T子さんは三十歳過ぎだったが若い頃病気をして、子供の産めない体なのでそれだけにとても夫婦仲がいい。その頃にしては珍しく、T子さんは、義兄を、さん付けで呼び、法事などで会うと「歌舞伎役者みたいないい顔をしているでしょ」と嬉しそうにのろけていた。

T子さんは踊りをしているので、新しく家を作りかえる時、日本舞踊の練習が出来る一部屋を作った。劇場で発表会があった時には親類の女たちが招待され、私達がお祝いに贈った若草色の着物が飾れられていた。

六十半ばでM兄が亡くなったあと、暫くして、私が一人でT子さんの千葉の家を慰問に訪ねる。思っていたより歓迎され、初めてじっくりと嫁同士の話をした。八人兄妹だが、歳の近い夫が一番、M兄に気を配っていたという。



この家の庭に大きな石榴の木があり幾つか実がなっていた。石榴酒をつくったから持っていって、とガラス瓶に入れた石榴酒をお土産にくれた。初めてみる透明な赤色の酒は本当に綺麗だった。帰るのが遅くなってしまい、電灯のついた千葉の街を喋りながら歩き、駅まで送られて帰った。

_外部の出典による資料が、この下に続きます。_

-- ==== Sys2Proof/Machine/Tx.lean ====
section
/-! DEFINITION. The multi-tone synthesizer: `TX.START`, `TX.WINDOW`, `TX.FINISH`, `TX.ENCODE`
(41_tx_synth.md). -/

namespace Sys2Proof.Machine

open Host (Outcome)
open Sys2Proof (Num.TrigSum)

/-- The body of `TX.START` (R131). -/
def txStartBody (s : State) : Except ErrCode State :=
  if s.lengthsFit then
    if s.payloadWindows * s.spf.toNat ≤ s.cfg.pcmCap then
      .ok ({ s with
        wc := BitVec.ofNat 32 s.payloadWindows
        widx := 0
        sidx := 0
        phase := List.replicate s.nstr (List.replicate s.bpb.toNat 0)
        wave := []
        amax := Num.zero }.setTxsil false |>.setMode .tx)
    else .error .cap
  else .error .cap

/-- `TX.START` (R131). -/
def execTxStart (s : State) : Outcome State Fault Refusal := runCommand .txStart txStartBody s

/-- Whether cell (i, j) is in the active set A(p) (R132). -/
def State.isActive (s : State) (p i j : Nat) : Bool := s.streamBit i (p * s.bpb.toNat + j)

/-- The active set A(p) of window p (R132). -/
def State.activeCells (s : State) (p : Nat) : List (Nat × Nat) :=
  s.cells.filter fun c => s.isActive p c.1 c.2

/-- The addend of cell (i, j) at sample t of a window (R133, R136). -/
def State.tone (s : State) (i j t : Nat) : Num.TrigSum :=
  Num.instSinT s.cfg.num ((s.phaseOf i j + s.nativeBin i j * t) % s.nfft) s.nfft

/-- Sample t of window p before normalisation: the sum of the tones of the active cells (R133). -/
def State.windowSample (s : State) (p t : Nat) : Num.TrigSum :=
  (s.activeCells p).foldl (fun x c => Num.add x (s.tone c.1 c.2 t)) Num.zero

/-- The phase of cell (i, j) after window p (R133, R137): advanced if the cell is active. -/
def State.nextPhase (s : State) (p i j : Nat) : Nat :=
  if s.isActive p i j then (s.phaseOf i j + s.nativeBin i j * s.spf.toNat) % s.nfft
  else s.phaseOf i j

/-- The samples of window p (R133). -/
def State.windowSamples (s : State) (p : Nat) : List Num.TrigSum :=
  (List.range s.spf.toNat).map (s.windowSample p)

/-- The greatest absolute value among the samples, and at least m (R133, R138). -/
def peak (m : Num.TrigSum) (xs : List Num.TrigSum) : Num.TrigSum :=
  xs.foldl (fun m x => Num.max m (Num.abs x)) m

/-- The effect of `TX.WINDOW` (R133). -/
def State.synthWindow (s : State) : State :=
  let p := s.widx.toNat
  { s with
    phase := (List.range s.nstr).map fun i =>
      (List.range s.bpb.toNat).map fun j => s.nextPhase p i j
    wave := s.wave ++ s.windowSamples p
    amax := peak s.amax (s.windowSamples p)
    widx := s.widx + 1 }

/-- `TX.WINDOW` (R133). -/
def execTxWindow (s : State) : Outcome State Fault Refusal :=
  runCommand .txWindow (fun s => .ok s.synthWindow) s

/-- One emitted sample (R138): scaled so that the peak is full scale, then rounded; 0 if the whole
waveform is silent. -/
def quantise (c : Config) (amax x : Num.TrigSum) : Sample :=
  if Num.sign amax = 1 then
    c.wrapSample (Num.rnd c.rnd c.fsmax (Num.smul (c.fsmax : Int) x) amax)
  else 0

/-- The waveform `TX.FINISH` emits: `WC`·`SPF` samples (R138). -/
def State.emitted (s : State) : List Sample :=
  (List.range (s.wc.toNat * s.spf.toNat)).map fun a =>
    quantise s.cfg s.amax (s.wave.getD a Num.zero)

/-- The effect of `TX.FINISH` (R138). -/
def State.finishTx (s : State) : State :=
  { s with
    pcm := Memory.load s.pcm s.emitted
    pcmlen := BitVec.ofNat 32 (s.wc.toNat * s.spf.toNat)
    wave := [] }.setTxsil (Num.sign s.amax != 1) |>.setMode .idle

/-- `TX.FINISH` (R138). -/
def execTxFinish (s : State) : Outcome State Fault Refusal :=
  runCommand .txFinish (fun s => .ok s.finishTx) s

/-- `TX.WINDOW` n times over. -/
def State.synthWindows (s : State) : Nat → State
  | 0 => s
  | n + 1 => (s.synthWindows n).synthWindow

/-- `TX.ENCODE` (R143): the whole transmit run as one step, with the window count that `TX.START`
wrote. -/
def execTxEncode (s : State) : Outcome State Fault Refusal :=
  runCommand .txEncode (fun s => do
    let s1 ← txStartBody s
    .ok (s1.synthWindows s1.wc.toNat).finishTx) s

end Sys2Proof.Machine
end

それから暫くしてT子さんの訃報があり、この時会ったのが最後になった。気性が合っていたので、今も生きていたら私の長電話の相手となっていただろう。
先日、水彩教室に、生徒の一人が庭のものだがと、石榴の枝を持ってきた。
早速、画材となったが、久しぶりにT子さんの、赤いお酒を思い出した。